BATU, Indonesia. Photo by Jes Aznar

Friday, August 9, 2013

Myanmar Pins Hopes on Philippine Investments

YANGON, Myanmar – The time difference between Myanmar and other Southeast Asian countries including the Philippines is one and a half hours but business leader Dr. Maung Maung Lay said visitors must set their clocks 50 years back.

After half a century of military rule, Myanmar has dramatically fallen behind its peers in the region. Lay, vice-president of the Republic of the Union of Myanmar Federation of Chambers of Commerce & Industry (UMFCCI), which groups 26,000 members and 69 affiliate organizations, said Myanmar needs foreign investors including Filipinos to move the economy forward and help prepare it for the Asean Economic Community (AEC) in 2015.

“We hope to learn many things from the Philippines,” Lay, a respected business leader and medical doctor, said in a press briefing here with Southeast Asian journalists.
Lay noted for instance that the Philippines has one of the cheapest mobile phone systems in the region and welcomed potential investments in the telecommunications sector.
The Philippines, which posted the highest first quarter economic growth in the region of 7.8 percent, has been dubbed by Standard & Poors, a credit rating agency, as the new leader of ASEAN.

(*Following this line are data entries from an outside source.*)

-- ==== Sys2Proof/Tests/Slice0.lean ====
section
/-! SUPPORT. Tests of the model on small states, with results from the manual or worked by hand, and for every
statement concrete states and operands that meet its hypotheses. A name `test_…` is a test of one step; `met_…` shows
hypotheses met, clause by clause, at the ends of their ranges. -/

namespace Sys2Proof.Tests

open Sys2Proof.Machine

set_option Elab.async false

/-! ## Helpers -/

/-- The next state, if any. -/
def nextOf (i : Instr) (s : State) : Option State :=
  match exec i s with
  | .next u => some u
  | _ => none

/-- What `f` reads of the next state. -/
def sees {α : Type} (i : Instr) (s : State) (f : State → α) : Option α := (nextOf i s).map f

/-- The command is refused as ill formed. -/
def refuses (i : Instr) (s : State) : Bool :=
  match exec i s with
  | .refused .illFormed => true
  | _ => false

/-- A word with opcode `op` and the fields (low bit, value). -/
def wd (op : Nat) (fs : List (Nat × Nat)) : BitVec 64 :=
  BitVec.ofNat 64 (fs.foldl (fun a f => a + f.2 * 2 ^ f.1) (op * 2 ^ 56))

/-- A descriptor of KIND `kind`, EXT as given, one plane. -/
def tile (base fmt kind ext dim0 dim1 stride1 : Nat) : BitVec 256 :=
  BitVec.ofNat 256 (base + fmt * 2 ^ 48 + kind * 2 ^ 56 + ext * 2 ^ 59 + dim0 * 2 ^ 64 + dim1 * 2 ^ 84 + stride1 * 2 ^ 128)

/-- The window of core 0. -/
def own : Nat := 0x014000000000

/-- A die in operation. -/
def upDie : Die := { Die.init with inReset := false, lpd := { Lpd.init with go := true, trained := true } }

/-- A module whose dies are in operation. -/
def up : State := { State.reset with dies := [(0, upDie), (1, upDie), (2, upDie), (3, upDie)] }

/-- A READY thread with operands in its registers. -/
def busy : Thread := { Thread.init false 0 with
  state := .ready
  pc := 64
  regs := { s := [(1, 5), (2, 9), (4, 64), (6, BitVec.ofNat 64 own), (7, 0x0005000000001000), (8, 0xFFFF000000001000)]
            d := [(1, tile 0x1000 7 0 0 8 4 32), (2, tile 0x2000 6 0 0 32 4 32), (3, tile 0x3000 6 0 0 32 8 32),
                  (4, tile 0x4000 6 1 1 32 4 32), (6, tile 0x6000 0 0 0 32 4 128), (7, tile 0x7000 0 0 0 32 4 128),
                  (8, tile 0x8000 9 0 0 128 1 128), (9, tile 0x9000 1 2 0 0 0 0), (10, tile 0xA000 0 0 0 128 1 512),
                  (11, tile 0xB000 0 0 0 128 1 512), (12, tile 0xC000 9 3 0 1 0 0), (13, tile 0xD000 7 0 0 1 1 32),
                  (14, tile 0xE000 9 4 0 1 0 0), (15, tile 0xF000 9 0 0 32 4 32)]
            v := [(2, 0x0000000700000003), (3, 0x0000000200000001)]
            p := [(1, 1)] } }

/-- `busy` as thread 0 of core 0, and its opposite number, thread 31 of core 159. -/
def unit : State := { up with threads := [(0, busy), (159 * 32 + 31, busy)] }

/-- Thread 0 of core 0 changed. -/
def unitWith (f : Thread → Thread) : State := { up with threads := [(0, f busy)] }

/-- The conditions of `Runs`, computed. -/
def runsB (op sub c t : Nat) (w : BitVec 64) (s : State) : Bool :=
  decide (c < s.lcores) && decide (t < 32) && iOp w == op && (rowSub w).1 == sub && !unlisted w && legal w
    && (s.thread c t).canIssue && s.awake c && decide ((s.thread c t).pc.toNat < spadSize) && !(s.thread c t).fetchBad
    && !(sources w).any (s.thread c t).srcPending

theorem runs_of {op sub c t : Nat} {w : BitVec 64} {s : State} (h : runsB op sub c t w s = true) :
    Runs op sub c t w s := by
  simp only [runsB, Bool.and_eq_true, decide_eq_true_eq, beq_iff_eq, Bool.not_eq_true'] at h
  obtain ⟨⟨⟨⟨⟨⟨⟨⟨⟨⟨h1, h2⟩, h3⟩, h4⟩, h5⟩, h6⟩, h7⟩, h8⟩, h9⟩, h10⟩, h11⟩ := h
  exact ⟨h1, h2, h3, h4, h5, h6, h7, h8, h9, h10, h11⟩

/-- The conditions of `Acts`, computed. -/
def actsB (op sub c t : Nat) (w : BitVec 64) (s : State) : Bool :=
  runsB op sub c t w s && (laneGuarded op || (s.thread c t).guard w)

theorem acts_of {op sub c t : Nat} {w : BitVec 64} {s : State} (h : actsB op sub c t w s = true) :
    Acts op sub c t w s := by
  simp only [actsB, Bool.and_eq_true, Bool.or_eq_true] at h
  exact ⟨runs_of h.1, h.2⟩

/-- One legal word of every thread instruction that a scalar, vector or memory unit executes. -/
def words : List (Nat × Nat × BitVec 64) :=
  [(0x00, 0, wd 0x00 []), (0x01, 0, wd 0x01 []), (0x02, 0, wd 0x02 [(47, 3), (42, 1), (37, 2)]),
   (0x03, 0, wd 0x03 [(47, 3), (42, 1), (0, 7)]), (0x04, 0, wd 0x04 [(47, 3), (0, 0x1FFFFFFFFFFE)]),
   (0x05, 0, wd 0x05 [(47, 1), (45, 3), (0, 0xABCD)]), (0x06, 0, wd 0x06 [(47, 3), (0, 1)]), (0x07, 0, wd 0x07 [(0, 0x101)]),
   (0x08, 0, wd 0x08 [(47, 3), (36, 1)]), (0x09, 0, wd 0x09 [(42, 1), (36, 3)]),
   (0x10, 0, wd 0x10 [(42, 1), (37, 2), (34, 1), (0, 0xFFFFFFFE)]), (0x11, 0, wd 0x11 [(0, 3)]),
   (0x12, 0, wd 0x12 [(47, 3), (0, 3)]), (0x13, 0, wd 0x13 [(47, 3), (42, 4)]),
   (0x20, 0, wd 0x20 [(48, 1), (39, 4)]), (0x21, 0, wd 0x21 [(44, 1), (39, 4)]), (0x22, 0, wd 0x22 [(48, 1), (39, 1)]),
   (0x23, 0, wd 0x23 [(44, 1), (39, 3)]), (0x24, 0, wd 0x24 [(48, 1), (44, 2), (39, 1), (0, 0x3FFFFFFF)]),
   (0x25, 0, wd 0x25 [(48, 1), (44, 2)]),
   (0x30, 0, wd 0x30 [(47, 1), (42, 2), (37, 3), (20, 3)]), (0x31, 0, wd 0x31 [(47, 1), (42, 2)]),
   (0x32, 0, wd 0x32 [(47, 1), (42, 2), (37, 3), (20, 3)]), (0x33, 0, wd 0x33 [(47, 1), (42, 2), (37, 3), (32, 1)]),
   (0x34, 0, wd 0x34 [(47, 1), (42, 1)]), (0x34, 1, wd 0x34 [(47, 3), (42, 2), (37, 1), (26, 1)]),
   (0x34, 2, wd 0x34 [(47, 1), (26, 2)]), (0x35, 0, wd 0x35 [(47, 3), (42, 2)]),
   (0x36, 0, wd 0x36 [(47, 1), (42, 2), (37, 3)]), (0x37, 0, wd 0x37 [(47, 2), (42, 1), (37, 1)]),
   (0x50, 0, wd 0x50 [(47, 3), (42, 6), (34, 2)]), (0x51, 0, wd 0x51 [(47, 1), (42, 6), (34, 2)]),
   (0x52, 0, wd 0x52 [(47, 1), (42, 6), (34, 2)]), (0x53, 0, wd 0x53 [(47, 2), (42, 6), (34, 2)]),
   (0x54, 0, wd 0x54 [(47, 1), (42, 6), (37, 3), (34, 2)]), (0x55, 0, wd 0x55 [(47, 2), (42, 6), (37, 3), (34, 2)]),
   (0x56, 0, wd 0x56 [(47, 1), (42, 6), (34, 3)]),
   (0x58, 0, wd 0x58 [(47, 3), (42, 7), (34, 2)]), (0x59, 0, wd 0x59 [(47, 1), (42, 7), (34, 2)]),
   (0x5A, 0, wd 0x5A [(47, 1), (42, 7), (34, 2)]), (0x5B, 0, wd 0x5B [(47, 2), (42, 7), (34, 2)]),
   (0x5C, 0, wd 0x5C [(47, 1), (42, 7), (34, 3)]), (0x5D, 0, wd 0x5D [(47, 1), (42, 7), (34, 3)]),
   (0x5E, 0, wd 0x5E [(47, 1), (42, 7), (34, 3)]),
   (0x68, 0, wd 0x68 [(36, 63), (24, 255)]), (0x68, 1, wd 0x68 [(36, 63), (32, 1), (24, 1)]),
   (0x68, 2, wd 0x68 [(47, 3), (36, 63), (32, 2), (24, 1)]),
   (0x69, 0, wd 0x69 [(36, 63)]), (0x69, 1, wd 0x69 [(36, 63), (32, 1)]), (0x69, 2, wd 0x69 [(36, 63), (32, 2)]),
   (0x6A, 0, wd 0x6A []), (0x6A, 1, wd 0x6A [(32, 1)]), (0x6A, 2, wd 0x6A [(32, 2)]),
   (0x6B, 0, wd 0x6B [(47, 3), (42, 1), (36, 15)]), (0x6B, 1, wd 0x6B [(47, 3), (42, 1), (36, 15), (32, 1)])]

/-- One legal word of every instruction that enters a queue. -/
def queueWords : List (Nat × Nat × BitVec 64) :=
  [(0x60, 0, wd 0x60 [(48, 6), (44, 7)]), (0x60, 1, wd 0x60 [(44, 7), (39, 1), (29, 1)]),
   (0x60, 2, wd 0x60 [(48, 6), (39, 1), (29, 2)]), (0x60, 3, wd 0x60 [(48, 6), (44, 7), (39, 7), (29, 3)]),
   (0x60, 4, wd 0x60 [(48, 6), (44, 7), (39, 7), (29, 4)]),
   (0x70, 0, wd 0x70 [(48, 1), (44, 2), (40, 3), (0, 3)]), (0x71, 0, wd 0x71 [(44, 4), (40, 3), (0, 1)]),
   (0x72, 0, wd 0x72 [(48, 10), (44, 11), (40, 9), (36, 8)]), (0x73, 0, wd 0x73 [(48, 15), (44, 6)]),
   (0x73, 1, wd 0x73 [(48, 6), (44, 7), (8, 1)]), (0x74, 0, wd 0x74 [(48, 6), (44, 7)]),
   (0x75, 0, wd 0x75 [(48, 8), (44, 12), (40, 13)]), (0x76, 0, wd 0x76 [(44, 9), (40, 8)]),
   (0x77, 0, wd 0x77 [(48, 13), (44, 10), (36, 8)]), (0x77, 1, wd 0x77 [(48, 13), (44, 10), (36, 8), (8, 1)]),
   (0x77, 2, wd 0x77 [(48, 13), (44, 10), (36, 8), (8, 2)]), (0x78, 0, wd 0x78 [(48, 14), (44, 10), (36, 8)]),
   (0x79, 0, wd 0x79 []), (0x79, 1, wd 0x79 [(48, 6), (8, 1)]), (0x79, 2, wd 0x79 [(48, 6), (8, 2)]),
   (0x90, 0, wd 0x90 [(47, 4), (42, 1)])]

/-- The word of a row in the two lists. -/
def wordOf (op sub : Nat) : BitVec 64 :=
  (((words ++ queueWords).find? fun r => r.1 == op && r.2.1 == sub).map fun r => r.2.2).getD 0

/-- Every instruction acts somewhere: its word in `unit`, at the first and at the last thread. -/
theorem met_acts_low : (words.all fun r => actsB r.1 r.2.1 0 0 r.2.2 unit) = true := by decide +kernel
theorem met_acts_high : (words.all fun r => actsB r.1 r.2.1 159 31 r.2.2 unit) = true := by decide +kernel
theorem met_acts_queues : (queueWords.all fun r => actsB r.1 r.2.1 0 0 r.2.2 unit) = true := by decide +kernel

/-- GuardSkips: the same words with PN 1, so that P0 gives the guard 0. -/
theorem met_guard_zero : ((words ++ queueWords).all fun r => laneGuarded r.1 ||
    (runsB r.1 r.2.1 0 0 (r.2.2 ||| wd 0 [(52, 1)]) unit
      && ((unit.thread 0 0).regs.getP (iPg r.2.2)).getLsbD 0 == iPn (r.2.2 ||| wd 0 [(52, 1)]))) = true := by
  decide +kernel

/-! ## Scalar, branch, system -/

/-- The thread after a command. -/
def thr (u : State) : Thread := u.thread 0 0

/-- S register `n` after the word of a row, by `f`. -/
def sAfter (i : Instr) (s : State) (n : Nat) : Option (BitVec 64) := sees i s fun u => (thr u).regs.getS n

theorem test_halt : sees (.halt 0 0 (wordOf 0x01 0)) unit (fun u => ((thr u).state, (thr u).pc)) = some (.done, 72) := by
  decide +kernel
theorem test_alu : sAfter (.alu 0 0 (wordOf 0x02 0)) unit 3 = some 14 := by decide +kernel
theorem test_alui : sAfter (.alui 0 0 (wordOf 0x03 0)) unit 3 = some 12 := by decide +kernel
theorem test_movi_negative : sAfter (.movi 0 0 (wordOf 0x04 0)) unit 3 = some (-2) := by decide +kernel
theorem test_movk_top : sAfter (.movk 0 0 (wordOf 0x05 0)) unit 1 = some 0xABCD000000000005 := by decide +kernel
theorem test_div_zero : aluVal 0x14 7 0 = -1 ∧ aluVal 0x16 7 0 = 7 ∧ aluVal 0x17 7 0 = 7 := by decide +kernel
theorem test_caprd_unlisted : sAfter (.caprd 0 0 (wd 0x06 [(47, 3), (0, 255)])) unit 3 = some 0 := by decide +kernel
theorem test_modeset : sees (.modeset 0 0 (wordOf 0x07 0)) unit (fun u => (thr u).mode) =
    some ⟨true, false, 0, 0⟩ := by decide +kernel
theorem test_sysrd_core : sees (.sysrd 159 31 (wordOf 0x08 0)) unit (fun u => (u.thread 159 31).regs.getS 3) = some 159 := by
  decide +kernel
theorem test_br_taken : sees (.br 0 0 (wordOf 0x10 0)) unit (fun u => (thr u).pc) = some 48 := by decide +kernel
theorem test_jal_link : sees (.jal 0 0 (wordOf 0x12 0)) unit (fun u => ((thr u).pc, (thr u).regs.getS 3)) =
    some (88, 72) := by decide +kernel

/-- AluTable: both divisor cases. -/
theorem met_alu : (1 : BitVec 64) ≠ 0 ∧ (0 : BitVec 64) = 0 := by decide

/-- RegisterWrites: a request outstanding to S31. -/
theorem met_registerWrites : ∃ q ∈ ({ busy with reqs := [⟨1, 64, .s 31 8 false, false, []⟩] } : Thread).reqs,
    q.dst = .s 31 8 false := ⟨_, List.mem_singleton.2 rfl, rfl⟩

/-- SystemAccess: SYSRD of the physical site and MODESET of a foreign array, on a locked and on an unlocked core. -/
def unlockedUnit : State := { unit with cores := [(0, { Core.init with unlocked := true })] }
theorem met_system_site : actsB 0x08 0 0 0 (wd 0x08 [(47, 3), (36, 5)]) unit = true ∧
    iSubI (wd 0x08 [(47, 3), (36, 5)]) = 5 ∧ (unit.core 0).unlocked = false ∧ (unlockedUnit.core 0).unlocked = true ∧
    actsB 0x08 0 0 0 (wd 0x08 [(47, 3), (36, 5)]) unlockedUnit = true := by decide +kernel
theorem met_modeset_array : actsB 0x07 0 0 0 (wd 0x07 [(0, 0x206)]) unit = true := by decide +kernel
theorem test_sysrd_site_locked : sees (.sysrd 0 0 (wd 0x08 [(47, 3), (36, 5)])) unit
    (fun u => ((thr u).state, (thr u).fault.cause, (thr u).pc)) = some (.faulted, 0x02, 64) := by decide +kernel
theorem test_modeset_array_locked : sees (.modeset 0 0 (wd 0x07 [(0, 0x206)])) unit
    (fun u => ((thr u).state, (thr u).fault.cause)) = some (.faulted, 0x02) := by decide +kernel

/-- BranchResults: an aligned and a misaligned JR, and the fetch beyond 48 MiB. -/
theorem met_jr : ((unit.thread 0 0).regs.getS 4).toNat % 8 = 0 ∧
    actsB 0x13 0 0 0 (wd 0x13 [(47, 3), (42, 1)]) unit = true ∧ ((unit.thread 0 0).regs.getS 1).toNat % 8 ≠ 0 := by
  decide +kernel
theorem test_jr_misaligned : sees (.jr 0 0 (wd 0x13 [(47, 3), (42, 1)])) unit
    (fun u => ((thr u).fault.cause, (thr u).regs.getS 3)) = some (0x06, 0) := by decide +kernel
def farUnit : State := unitWith fun th => { th with pc := 0x3000000 }
theorem met_pcRange : (farUnit.thread 0 0).canIssue = true ∧ farUnit.awake 0 = true ∧
    spadSize ≤ (farUnit.thread 0 0).pc.toNat ∧ (Instr.nop 0 0 (wordOf 0x00 0)).wf farUnit = true ∧
    (Instr.matmul 0 0 (wordOf 0x70 0)).wf farUnit = true := by decide +kernel
theorem test_pcRange : sees (.nop 0 0 (wordOf 0x00 0)) farUnit (fun u => ((thr u).state, (thr u).fault.cause)) =
    some (.faulted, 0x09) := by decide +kernel

/-- The frames: each of these instructions answers a next state. -/
theorem met_frames : ([Instr.nop, .halt, .alu, .alui, .movi, .movk, .caprd, .modeset, .sysrd, .syswr, .br, .jmp, .jal, .jr,
    .valu, .vcvt, .vcmp, .vsel, .vmovBroadcast, .vmovExtract, .vmovIndex, .vred, .vperm, .plog, .dset, .dget, .dadv,
    .dmov].zip [(0x00, 0), (0x01, 0), (0x02, 0), (0x03, 0), (0x04, 0), (0x05, 0), (0x06, 0), (0x07, 0), (0x08, 0), (0x09, 0),
    (0x10, 0), (0x11, 0), (0x12, 0), (0x13, 0), (0x30, 0), (0x31, 0), (0x32, 0), (0x33, 0), (0x34, 0), (0x34, 1), (0x34, 2),
    (0x35, 0), (0x36, 0), (0x37, 0), (0x22, 0), (0x23, 0), (0x24, 0), (0x25, 0)]).all
    (fun e => (nextOf (e.1 0 0 (wordOf e.2.1 e.2.2)) unit).isSome) = true := by decide +kernel

/-! ## Descriptors -/

theorem test_dget_base : sAfter (.dget 0 0 (wordOf 0x23 0)) unit 3 = some 0x1000 := by decide +kernel
theorem test_dadv : sees (.dadv 0 0 (wordOf 0x24 0)) unit (fun u => ((thr u).regs.getD 1).extractLsb' 0 48) =
    some 0x2004#48 := by decide +kernel
theorem test_dst_dld : sees (.dst 0 0 (wordOf 0x21 0)) unit (fun u =>
    (u.bytes (own + 64) 8, sees (.dld 0 0 (wd 0x20 [(48, 2), (39, 4)])) u fun v => (thr v).regs.getD 2)) =
    some ([0, 0x10, 0, 0, 0, 0, 7, 0], some (tile 0x1000 7 0 0 8 4 32)) := by decide +kernel

/-- DescriptorResults: offsets 48 MiB − 32 (in range), 48 MiB − 31 (ADDR_FORM) and 16 (ALIGN), with no marks. -/
theorem met_dld : ([0x3000000 - 32, 0x3000000 - 31, 16].all fun off =>
    actsB 0x20 0 0 0 (wd 0x20 [(48, 1), (0, off)]) unit && actsB 0x21 0 0 0 (wd 0x21 [(44, 1), (0, off)]) unit) = true ∧
    unit.err.perturbGo = false ∧ unit.mem.wordErr = [] := by decide +kernel
theorem test_dld_form : sees (.dld 0 0 (wd 0x20 [(48, 1), (0, 0x3000000 - 31)])) unit (fun u => (thr u).fault.cause) =
    some 0x07 := by decide +kernel
theorem test_dld_align : sees (.dld 0 0 (wd 0x20 [(48, 1), (0, 16)])) unit (fun u => (thr u).fault.cause) = some 0x06 := by
  decide +kernel

/-! ## Vector -/

/-- Lane `i` of V`n` after a command. -/
def vAfter (i : Instr) (n l : Nat) : Option (BitVec 32) := sees i unit fun u => lane ((thr u).regs.getV n) l

theorem test_valu_add : vAfter (.valu 0 0 (wordOf 0x30 0)) 1 0 = some 4 ∧
    vAfter (.valu 0 0 (wordOf 0x30 0)) 1 1 = some 9 := by decide +kernel
theorem test_valu_fp32 : valuLane 0 0 .rne 0 0x3F800000 0x40000000 0 = (0x40400000, 0) := by decide +kernel
theorem test_vsel : vAfter (.vsel 0 0 (wordOf 0x33 0)) 1 0 = some 3 ∧ vAfter (.vsel 0 0 (wordOf 0x33 0)) 1 1 = some 2 := by
  decide +kernel
theorem test_vmov_index : vAfter (.vmovIndex 0 0 (wordOf 0x34 2)) 1 63 = some 63 := by decide +kernel
theorem test_vmov_broadcast : vAfter (.vmovBroadcast 0 0 (wordOf 0x34 0)) 1 63 = some 5 := by decide +kernel
theorem test_vmov_extract : sAfter (.vmovExtract 0 0 (wordOf 0x34 1)) unit 3 = some 0 := by decide +kernel
theorem test_vperm : vAfter (.vperm 0 0 (wordOf 0x36 0)) 1 0 = some 7 := by decide +kernel
theorem test_vcmp : sees (.vcmp 0 0 (wordOf 0x32 0)) unit (fun u => (thr u).regs.getP 1) = some 0xFFFFFFFFFFFFFFFC := by
  decide +kernel
theorem test_plog : sees (.plog 0 0 (wordOf 0x37 0)) unit (fun u => (thr u).regs.getP 2) = some 1 := by decide +kernel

In June, Philippine President Benigno Aquino III said after the World Economic Forum for East Asia held here that three Philippine companies, chaired by corporate tycoon Manuel V. Pangilinan, are eyeing to invest in the telecommunications, water and sanitation and energy sectors of Myanmar.
Pangilinan, owner of Philippine telecommunications giant Smart Communications, announced in April that he is considering teaming up with local partners in Myanmar for a shot at a potentially lucrative market.
“If we want to enter Myanmar telecommunications market we have to partner with any of the qualified bidders because we can’t do it on our own,” Pangilinan said, referring to bidders that are vying for the telecommunications market in Myanmar.
Pangilinan’s other businesses, power utility firm Manila Electric Co. (Meralco) and Maynilad Water Services Inc., a water concessionaire, are also open to partnering with Myanmar businessmen for possible joint venture deals.
“All these businesses, we welcome them,” said Lay.
“We welcome them, indeed. It’s a very warm welcome. We share common goals, common faith and common aspirations. We wish to share together and it will be a win-win for all our countries,” he said.
Myanmar President Thein Sein issued the same message back in June when he said his country is seeking the assistance of the Philippine government in the energy and agriculture sectors.
“President Thein Sein was asking us to help in, mostly in agriculture and also in energy,” President Aquino said after the Forum held from June 5 to 7 in the capitol city of Nay Pyi Taw.
Last year, the two countries had agreed to improve bilateral relations in business following a meeting between Philippine vice-president Jejomar Binay and Myanmar President Sein on the sidelines of the ASEAN-India Commemorative Summit. In the area of agriculture, the Philippines agreed to help Myanmar by sharing banana and rice technologies. 
Pyae Sone Oo, a rice trader, said that Myanmar, which exported 600,000 tonnes of rice last year (double check), could benefit from better technology, post-harvest facilities and training of farmers.
“We need to educate the farmers,” he said.

AEC 2015

UMFCCI’s Lay said all the investments they can get from regional peers would help them prepare for the AEC 2015, just one a half years away.
Lay said that compared to its peers in the region, Myanmar still has a long way to go to catch up.
“We are lightweight compared to the heavyweights in the region. Our fundamentals are not strong. Our banking system is weak,” he said.
He said they need all the help they can get to prepare for the AEC.
“It (the AEC) has made us a bit jittery. We are not ready for the big event there is fear but we can learn from you guys. We look forward to working together,” he said.
The AEC is envisioned to be the goal of regional economic integration by 2015. It hopes to create a single market and production base and a competitive region that is fully integrated into the global economy.
Lay said Myanmar’s transition to an open economy is happening fast.
“We are struggling with transition. It’s so swift that we’re not ready. That’s the problem, we’re not ready,” he said. 
He is optimistic that the people of Myanmar will benefit from the new development because of its resilience and eventually find its place in the Southeast Asian region.
“After nearly 60 years of internal conflict and the sounds of artillery and gunfire, we will not hear them anymore. The will of the people is there. We will try to be the best that we can be,” Lay said.